## Description of the task
Among the lines of the records below, copy those that hold the word "them".

## Source material
● ● ● ● ● ● ●
-- ==== Sys2Proof/Tests/Slice0.lean ====
section
/-! SUPPORT. Tests: the checks of well-formedness, the spec's worked numbers, and for each statement with hypotheses a
concrete state and operands that meet them, with what the machine then does. -/

namespace Sys2Proof.Tests

open Sys2Proof.Machine

/- One test at a time: tests checked side by side hold one thread's stack each. -/
set_option Elab.async false

/-! ### Small states -/

/-- The next state, if the outcome is one. -/
def ran (r : Result) : Option State :=
  match r with
  | .next t => some t
  | _ => none

/-- The state a command leaves. -/
def after (r : Result) : State := (ran r).getD State.reset

/-- An outcome that is a next state is the next state `after` names. -/
theorem next_after {r : Result} (h : (ran r).isSome = true) : r = .next (after r) := by
  cases r with
  | next t => rfl
  | fault _ => cases h
  | refused _ => cases h

/-- The state with arguments in ARG0 to ARG2. -/
def args (a b c : Word) (s : State) : State :=
  { s with cmd := { s.cmd with arg0 := a, arg1 := b, arg2 := c } }

/-- A LUMA title of tag 7. -/
def title : Copy := Copy.opened 7#16

/-- A MASK title at the mask address of R114's example: three words on each line, samples 0 to 40. -/
def masked : Copy :=
  #v[7#16, 2#16, 0#16, 36#16, 0#16, 239#16, 0#16, 63#16, 63#16, 0#16, 0#16, 0#16, 255#16, 65500#16, 40#16, 3#16]

/-- A record of a state with a copy, converted under the power-on values. -/
def record (x : RecState) (c : Copy) : Slot :=
  { Slot.blank 0#4 with
    state := x, staging := c
    active := if x.converted then some c else none
    counters := if x.converted then { mix := c.mixLevel, lifetime := c.lifetime, hidden := false, halted := false }
      else Counters.none
    geometry := if x.converted then derive c Timebase.powerOn.latched
      else { Geometry.none with left := -32768, right := -32768, top := -32768, bottom := -32768 } }

/-- The state with a window on air below those that already are. -/
def onAir (i : SlotId) (c : Copy) (s : State) : State :=
  { WithSlot s i (record .onAir c) with stack := s.stack ++ [i] }

/-- Slot 0 DRAFT, slot 1 STANDBY, slots 2 (MASK) and 3 ON AIR, slot 4 FAULTED. -/
def table : State :=
  onAir 3 title (onAir 2 masked
    (WithSlot (WithSlot (WithSlot State.reset 0 (record .draft title)) 1 (record .standby title)) 4
      (record .faulted title)))

/-- The table with one record changed. -/
def tableWith (i : SlotId) (f : Slot → Slot) : State :=
  WithSlot table i (f (table.slot i))

/-- Slots 3 to 10 ON AIR and slot 11 STANDBY (spec/03 section 3.9). -/
def full : State :=
  (([3, 4, 5, 6, 7, 8, 9, 10] : List SlotId).foldl (fun s i => onAir i title s) State.reset |>
    fun s => WithSlot s 11 { record .standby title with gen := 2#4 })

/-- The state with a command in progress and a request held. -/
def holding (q : HeldRequest) (s : State) : State :=
  { s with held := some q, cmd := { s.cmd with ready := false } }

/-- A record with a publication pending at a countdown. -/
def pendingAt (n : Nat) (r : Slot) : Slot := { r with pending := some n }

/-- The table with picture line 0 open and being drawn. -/
def drawing : State :=
  after (exec (.lineBegin 0) (after (exec .fieldStart table)))

/-- The table with the bus granted for the first mask word of line 0. -/
def reading : State :=
  after (exec .busGrant drawing)

/-- An input LOCKED in a standard, in a line of a field of parity first, at a reference of 10000 samples. -/
def lockedCtx (std : Standard) (line : Nat) : LockContext :=
  { LockContext.powerOn with
    lock := .locked, standard := some std, remembered := some std, period := some std.nominal, line := line,
    reference := some 10000, found := true, lastPulse := some 10000 }

/-- Both inputs LOCKED in 625 lines, the timebase in FOLLOW on Feed A. -/
def follow : State :=
  { State.reset with
    now := 10000, feedA := lockedCtx .lines625 100, feedB := lockedCtx .lines625 0
    tb := { Timebase.powerOn with state := .follow, lineStartAt := 10000, linesRun := 100, lineFollows := true } }

/-- A switch of a mode to Feed B scheduled. -/
def scheduled (mode : SwitchMode) : State :=
  { follow with tb := { follow.tb with switch := .scheduled .feedB mode } }

/-- Feed A slewed to, with residuals and a computer line made under them. -/
def slewBy (h v : Int) (lines : Nat) : State :=
  { follow with tb := { follow.tb with state := .slew, h := h, v := v, linesRun := lines } }.lineAt 10000

/-- A transfer of a direction in flight with words still to move. -/
def transferring (toMemory : Bool) (left : Nat) (s : State) : State :=
  { s with
    port := { s.port with transfer := some { toMemory := toMemory, position := 0#24, left := left, moved := 0 } }
    cmd := { s.cmd with ready := false } }

/-- The state with an operation on the bus. -/
def onBus (c : Channel) (s : State) : State :=
  { s with engine := { s.engine with channel := c } }

/-- The state with the access pointer at a word of a slot. -/
def pointing (i : SlotId) (w : Fin 24) (s : State) : State :=
  { s with port := { s.port with pointer := { s.port.pointer with slot := i, word := w } } }

/-- What holds of every element of a list of options holds of each that is present. -/
theorem all_some {α : Type} {p : α → Bool} {o : Option α} (h : o.all p = true) : ∀ a, o = some a → p a = true := by
  intro a ha
  subst ha
  exact h

/-! ### Well-formedness -/

theorem test_illFormed_unknownCommand :
    (Instr.unknownCommand 17#5 false).wf = false ∧ (Instr.unknownCommand 18#5 false).wf = true := by decide
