-- ==== Sys2Proof/Machine/Core.lean ====
section
/-! DEFINITION. The model behind the host's interface. -/

def Sys2Proof.core : Host.Core := { State := Sys2Proof.Machine.State, Fault := Sys2Proof.Machine.Fault, Refusal := Sys2Proof.Machine.Refusal, step := Sys2Proof.Machine.step, reset := Sys2Proof.Machine.State.reset }
end

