/-- `S[k]` of an impulse (41_fep.md R248). -/
theorem IsDftSum.of_impulse (h : IsDftSum N true (z :: List.replicate (N - 1) ⟨0, 0⟩) k S) (hkN : k < N) :
    S = sampleC z / (Real.sqrt N : ℂ) := by
  rw [h, if_pos rfl, Finset.sum_eq_single_of_mem 0 (by simp; omega)]
  · simp only [List.getD_cons_zero, Nat.cast_zero, mul_zero, zero_div, Complex.exp_zero, mul_one]
    rw [sampleC]
    ring
  · intro n _ hn
    obtain ⟨n, rfl⟩ := Nat.exists_eq_succ_of_ne_zero hn
    have hget : (z :: List.replicate (N - 1) (⟨0, 0⟩ : C16)).getD (n + 1) ⟨0, 0⟩ = ⟨0, 0⟩ := by
      rw [List.getD_cons_succ]
      simp only [List.getD_eq_getElem?_getD, List.getElem?_replicate]
      split <;> rfl
    rw [hget]
    simp

end

theorem sampleC_scale_re (z : C16) (r : ℝ) : ((r : ℂ) * sampleC z).re = z.re.toInt * r := by
  simp [sampleC, mul_comm]

theorem sampleC_scale_im (z : C16) (r : ℝ) : ((r : ℂ) * sampleC z).im = z.im.toInt * r := by
  simp [sampleC, mul_comm]

theorem fftSize_pos (sizeClass : Nat) (h : sizeClass ≤ 10) : 128 ≤ fftSize sizeClass := by
  interval_cases sizeClass <;> decide

/-- An int16 over the root of a DFT size stays within the 16-bit range. -/
theorem sat16_of_isRndReal_div_sqrt (v : BitVec 16) (N : Nat) (hN : 128 ≤ N) (re : Int)
    (h : IsRndReal (v.toInt / Real.sqrt N) re) : sat16 re = re := by
  have hsqrt : (2 : ℝ) ≤ Real.sqrt N := by
    rw [show (2 : ℝ) = Real.sqrt (2 ^ 2) by rw [Real.sqrt_sq (by norm_num)]]
    exact Real.sqrt_le_sqrt (by norm_num; exact_mod_cast (by omega : 4 ≤ N))
  have hv : |(v.toInt : ℝ)| ≤ 32768 := by
    have hlo := v.le_toInt
    have hhi := v.toInt_lt
    rw [abs_le]
    constructor
    · exact_mod_cast hlo
    · exact_mod_cast hhi.le
  have hx : |(v.toInt : ℝ) / Real.sqrt N| ≤ (16384 : Int) := by
    rw [abs_div, abs_of_nonneg (Real.sqrt_nonneg _), div_le_iff₀ (by linarith)]
    push_cast
    linarith
  have hle := h.abs_le_int hx
  rw [abs_le] at hle
  exact sat16_eq_self re (by omega)

/-- Settles O48: the factors of a bin are the powers of a root of unity, whose sum over the window is `N` or 0. -/
theorem referenceDftClosedCases : Obligations.ReferenceDftClosedCases := by
  intro dft c a b x hsize hscale hlen hdft
  have hN := fftSize_pos c.sizeClass hsize
  have hmod (i : Nat) : (c.firstSc + i) % fftSize c.sizeClass < fftSize c.sizeClass := Nat.mod_lt _ (by omega)
  have hbin (i : Nat) (hi : i < c.nSc) := getElem?_fepBins dft c x i hi
  rw [hscale] at hbin
  constructor
  · rintro hx i hi
    obtain ⟨S, re, im, hS, hre, him, hz⟩ := hdft _ (hmod i)
    rw [hx] at hS
    have hSval := hS.of_constant (hmod i)
    by_cases hk : (c.firstSc + i) % fftSize c.sizeClass = 0
    · rw [if_pos hk] at hSval
      refine ⟨_, re, im, hbin i hi, ?_, ?_, by rw [if_pos hk, hz]⟩
      · rwa [hSval, sampleC_scale_re] at hre
      · rwa [hSval, sampleC_scale_im] at him
    · rw [if_neg hk] at hSval
      obtain ⟨re', hre'⟩ := exists_isRndReal (a.toInt * Real.sqrt (fftSize c.sizeClass))
      obtain ⟨im', him'⟩ := exists_isRndReal (b.toInt * Real.sqrt (fftSize c.sizeClass))
      rw [hSval, Complex.zero_re] at hre
      rw [hSval, Complex.zero_im] at him
      refine ⟨_, re', im', hbin i hi, hre', him', ?_⟩
      rw [if_neg hk, hz, isRndReal_zero re hre, isRndReal_zero im him]
      rfl
  · rintro hx i hi
    obtain ⟨S, re, im, hS, hre, him, hz⟩ := hdft _ (hmod i)
    rw [hx] at hS
    have hSval : S = ((Real.sqrt (fftSize c.sizeClass))⁻¹ : ℝ) * sampleC ⟨a, b⟩ := by
      rw [hS.of_impulse (hmod i), Complex.ofReal_inv, div_eq_inv_mul]
    rw [hSval, sampleC_scale_re, ← div_eq_mul_inv] at hre
    rw [hSval, sampleC_scale_im, ← div_eq_mul_inv] at him
    refine ⟨_, hbin i hi, ?_, ?_⟩
    · rwa [hz, sat16_of_isRndReal_div_sqrt a _ hN re hre]
    · rwa [hz, sat16_of_isRndReal_div_sqrt b _ hN im him]

end Sys2Proof.Machine
end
● ● ● ● ● ● ●
## Result for this exercise
concrete state and operands that meet them, with what the machine then does. -/
/-- Feed A slewed to, with residuals and a computer line made under them. -/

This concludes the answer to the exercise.